Top K Selector

Source: Internet
Author: User

Transfer from http://cache.baiducontent.com/

Tango in the last written question of the final top K algorithm, the problem is clearly required to be as much as possible in the run time optimization, when the problem-solving is not a very good idea, the use of sorting and then get the head K data solution, but the obvious feeling that this solution is not optimal, So decided to make a further exploration of the problem.

Top k problem should be the current Internet is a very common application scenarios, such as search engine of popular keyword sorting, e-commerce website, such as the sale of hot goods.
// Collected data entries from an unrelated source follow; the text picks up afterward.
-- ==== Sys2Proof/Laws/Exec.lean ====
section
/-! SUPPORT. What `exec`, the sequencer and `step` can do, said once, for later proofs to cite. -/

namespace Sys2Proof.Machine

/-- The effect of each operation as one function of the state. -/
def effectOf : Instr → State → State
  | .r2tPt385 => effR2tPt385
  | .r2tPt391 => effR2tPt391
  | .r2tCu428 => effR2tCu428
  | .r2tNi617 => effR2tNi617
  | .t2rPt385 => effT2rPt385
  | .t2rPt391 => effT2rPt391
  | .t2rCu428 => effT2rCu428
  | .t2rNi617 => effT2rNi617
  | .cal => effCal
  | .conv => effConv
  | .acq => effAcq
  | .init2w => effInit .w2
  | .init3w => effInit .w3
  | .init4w => effInit .w4
  | .rdcfg => effRdcfg

theorem exec_eq_operate (i : Instr) (s : State) : exec i s = operate (effectOf i) s := by cases i <;> rfl

/-- In `IDLE` every operation completes, with its effect. -/
theorem exec_idle (i : Instr) {s : State} (h : s.seq = .idle) : exec i s = .next (effectOf i s) := by
  rw [exec_eq_operate, operate_idle h]

/-- In every other phase every operation is refused (rule R68). -/
theorem exec_busy (i : Instr) {s : State} (h : s.seq ≠ .idle) : exec i s = .refused .hostBlocked := by
  rw [exec_eq_operate, operate_busy h]

theorem exec_next {i : Instr} {s t : State} (h : exec i s = .next t) : s.seq = .idle ∧ t = effectOf i s :=
  operate_next (exec_eq_operate i s ▸ h)

/-- A pure operation writes one result register (rules R110, R130, R150, R151). -/
theorem pureEffect_result {i : Instr} {f : State → State} (h : pureEffect i = some f) (s : State) :
    ∃ v, f s = writeResult v s := by
  cases i <;> simp only [pureEffect, Option.some.injEq, reduceCtorEq] at h <;> subst h <;> exact ⟨_, rfl⟩

/-- `INIT.*` touches the bus and its report only (rule R170). -/
theorem effInit_eq (w : Wiring) (s : State) :
    effInit w s =
      reportTransfer (nextReply (csAssert s)).outcome (csRelease (busTx [addrCfgWr, cfgByte w] (csAssert s))) := rfl

/-- The two outcomes of `RDCFG` (rule R171). -/
theorem effRdcfg_cases (s : State) :
    (∃ bytes, (memRead addrCfgRd 1 s).1 = .ok bytes ∧
        effRdcfg s = reportOk ((memRead addrCfgRd 1 s).2.setCfgrd (bytes.getD 0 0#8))) ∨
      (∃ k, (memRead addrCfgRd 1 s).1 = .fail k ∧
        effRdcfg s = loseCfgrd (reportFailure k (memRead addrCfgRd 1 s).2)) := by
  cases h : memRead addrCfgRd 1 s with
  | mk r s1 =>
    cases r with
    | ok bytes => exact .inl ⟨bytes, rfl, by simp only [effRdcfg, h]⟩
    | fail k => exact .inr ⟨k, rfl, by simp only [effRdcfg, h]⟩

/-- The four outcomes of `ACQ` (rules R160, R167): the read fails; a clean frame is delivered; a faulted
frame is recovered and delivered; the recovery write fails. -/
theorem effAcq_cases (s : State) :
    (∃ k, (memRead addrData frameLen s).1 = .fail k ∧
        effAcq s = raiseTransport k (memRead addrData frameLen s).2) ∨
      (∃ bytes s2, (memRead addrData frameLen s).1 = .ok bytes ∧
        s2 = decodeFrame ((memRead addrData frameLen s).2.setFb (Frame.ofBytes bytes)) ∧
        ((faulted s2 = false ∧ effAcq s = deliver s2) ∨
          (faulted s2 = true ∧ (memWrite addrCfgWr [recovCfg] (s2.setFault true)).1 = .ok ∧
            effAcq s = deliver ((memWrite addrCfgWr [recovCfg] (s2.setFault true)).2.setFault false)) ∨
          (faulted s2 = true ∧ ∃ k, (memWrite addrCfgWr [recovCfg] (s2.setFault true)).1 = .fail k ∧
            effAcq s =
              raiseRecoveryTransport k
                ((memWrite addrCfgWr [recovCfg] (s2.setFault true)).2.setFault false)))) := by
  cases h : memRead addrData frameLen s with
  | mk r s1 =>
    cases r with
    | fail k => exact .inl ⟨k, rfl, by simp only [effAcq, h]⟩
    | ok bytes =>
      refine .inr ⟨bytes, _, rfl, rfl, ?_⟩
      cases hf : faulted (decodeFrame (s1.setFb (Frame.ofBytes bytes))) with
      | false => exact .inl ⟨rfl, by simp [effAcq, h, hf]⟩
      | true =>
        refine .inr ?_
        cases hw : memWrite addrCfgWr [recovCfg]
            ((decodeFrame (s1.setFb (Frame.ofBytes bytes))).setFault true) with
        | mk rr s3 =>
          cases rr with
          | ok => exact .inl ⟨rfl, rfl, by simp [effAcq, h, hf, recoverAndDeliver, hw]⟩
          | fail k => exact .inr ⟨rfl, k, rfl, by simp [effAcq, h, hf, recoverAndDeliver, hw]⟩

/-- What `INIT.*` leaves alone (rule R170). -/
theorem effInit_frame (w : Wiring) (s : State) :
    effInit w s =
      { s with
        err := (effInit w s).err
        cause := (effInit w s).cause
        cs := .released
        trace := (effInit w s).trace
        script := (effInit w s).script
        draws := (effInit w s).draws } := by
  rw [effInit_eq]
  cases (nextReply (csAssert s)).outcome <;>
    simp only [reportTransfer, reportOk_eq, reportFailure_eq, csRelease_eq, busTx_eq, csAssert_eq]

/-- What `RDCFG` leaves alone (rule R171). -/
theorem effRdcfg_frame (s : State) :
    effRdcfg s =
      { s with
        cfgrd := (effRdcfg s).cfgrd
        err := (effRdcfg s).err
        cause := (effRdcfg s).cause
        cs := .released
        trace := (effRdcfg s).trace
        script := (effRdcfg s).script
        draws := (effRdcfg s).draws } := by
  have hm := memRead_frame addrCfgRd 1 s
  rcases effRdcfg_cases s with ⟨b, -, h⟩ | ⟨k, -, h⟩ <;> rw [h, hm] <;>
    simp only [reportOk_eq, reportFailure_eq, loseCfgrd_eq, State.setCfgrd]

/-- What `ACQ` leaves alone (rule R160). -/
theorem effAcq_frame (s : State) :
    effAcq s =
      { s with
        fb := (effAcq s).fb
        rtdcode := (effAcq s).rtdcode
        hft := (effAcq s).hft
        lft := (effAcq s).lft
        fstat := (effAcq s).fstat
        x2 := (effAcq s).x2
        x3 := (effAcq s).x3
        fault := (effAcq s).fault
        valid := (effAcq s).valid
        err := (effAcq s).err
        cause := (effAcq s).cause
        cs := .released
        seq := .idle
        trace := (effAcq s).trace
        script := (effAcq s).script
        draws := (effAcq s).draws } := by
  have hm := memRead_frame addrData frameLen s
  rcases effAcq_cases s with ⟨k, -, h⟩ | ⟨b, s2, -, h2, ⟨-, h⟩ | ⟨-, -, h⟩ | ⟨-, k, -, h⟩⟩
  · rw [h, hm, raiseTransport_eq, abortAcquisition_eq, loseFrame_frame]
  · rw [h, h2, hm]
    simp only [deliver_eq, decodeFrame_eq, State.setFb]
  · rw [h, h2, hm, memWrite_eq]
    simp only [deliver_eq, decodeFrame_eq, State.setFb, State.setFault, csRelease_eq, busTx_eq, csAssert_eq]
  · rw [h, h2, hm, memWrite_eq]
    simp only [raiseRecoveryTransport_eq, abortAcquisition_eq, decodeFrame_eq, State.setFb, State.setFault,
      csRelease_eq, busTx_eq, csAssert_eq]

/-- Every operation started in `IDLE` ends in `IDLE` (rules R23, R160). -/
theorem effectOf_seq (i : Instr) {s : State} (h : s.seq = .idle) : (effectOf i s).seq = .idle := by
  cases i
  case acq =>
    show (effAcq s).seq = .idle
    rw [effAcq_frame]
  case rdcfg =>
    show (effRdcfg s).seq = .idle
    rw [effRdcfg_frame]
    exact h
  case init2w | init3w | init4w =>
    all_goals
      show (effInit _ s).seq = .idle
      rw [effInit_frame]
      exact h
  all_goals exact h

/-! ### The step -/

/-- In `IDLE` with no line left RTDCORE waits (rule R40). -/
theorem step_waits {s : State} (h : s.seq = .idle) (hp : s.program = []) : step s = .next s := by
  simp [step, h, hp]

/-- In `IDLE` the host performs its next line (rule R96). -/
theorem step_line {s : State} {a : Action} {rest : List Action} (h : s.seq = .idle)
    (hp : s.program = a :: rest) : step s = perform a (s.setProgram rest) := by simp [step, h, hp]

/-- In any other phase the sequencer moves on (rule R23). -/
theorem step_busy {s : State} (h : s.seq ≠ .idle) : step s = tick s := by simp [step, h]

/-- The three things a step can be. -/
theorem step_cases (s : State) :
    (s.seq = .idle ∧ s.program = [] ∧ step s = .next s) ∨
      (∃ a rest, s.seq = .idle ∧ s.program = a :: rest ∧ step s = perform a (s.setProgram rest)) ∨
      (s.seq ≠ .idle ∧ step s = tick s) := by
  by_cases h : s.seq = .idle
  · cases hp : s.program with
    | nil => exact .inl ⟨h, rfl, step_waits h hp⟩
    | cons a rest => exact .inr (.inl ⟨a, rest, h, rfl, step_line h hp⟩)
  · exact .inr (.inr ⟨h, step_busy h⟩)

/-- What `perform` can do in `IDLE` when it answers a next state: the host's reads and writes change one
register or note one reading, a start runs its operation, a reset leaves the state after reset. -/
theorem perform_start {s : State} {w : BitVec 8} {i : Instr} (h : s.seq = .idle) (hd : decode w = .ok i) :
    perform (.start w) s = exec i (s.setCmd w) := by simp [perform, hostStart, inIdle, h, hd]

theorem perform_reserved {s : State} {w : BitVec 8} {e : DecodeError} (h : s.seq = .idle)
    (hd : decode w = .error e) : perform (.start w) s = .refused (.reservedCommand w) := by
  simp [perform, hostStart, inIdle, h, hd]

/-- A placed instruction word is the line the next step performs. -/
theorem step_withFetchWord (s : State) (nbits w : Nat) :
    step (s.withFetchWord nbits w) =
      perform (.start (BitVec.ofNat 8 (w % 2 ^ nbits))) (s.setSeq .idle) := by
  rw [step_line (a := .start (BitVec.ofNat 8 (w % 2 ^ nbits))) (rest := s.program) rfl rfl]
  rfl

/-! ### The bus order -/

/-- A trace in order, followed by events in order from where it stands. -/
theorem busReplay_append (c : ChipSelect) (l m : List BusEvent) :
    busReplay c (l ++ m) = (busReplay c l).bind fun d => busReplay d m := by
  induction l generalizing c with
  | nil => rfl
  | cons e rest ih =>
    simp only [List.cons_append, busReplay]
    cases busNext c e with
    | none => rfl
    | some d => exact ih d

end Sys2Proof.Machine
end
Because the Internet data is so large, the result set is generally much smaller than the size of the original dataset.

The most straightforward solution to the top K problem is to sort the entire data set, and then take the first k data as the result set (and the solution you think of when solving problems). Because the entire data set is sorted, the optimal time complexity of the algorithm is O (n * logn).

Obviously, because only the top K data needs to be removed, the remaining data sets can be ignored, so there is a second algorithm: Loop K and find the maximum number in the result set in each loop. The time complexity of this algorithm is O (k * n), considering that the number of result datasets is much smaller than the size of the original dataset, so it is relatively a faster algorithm.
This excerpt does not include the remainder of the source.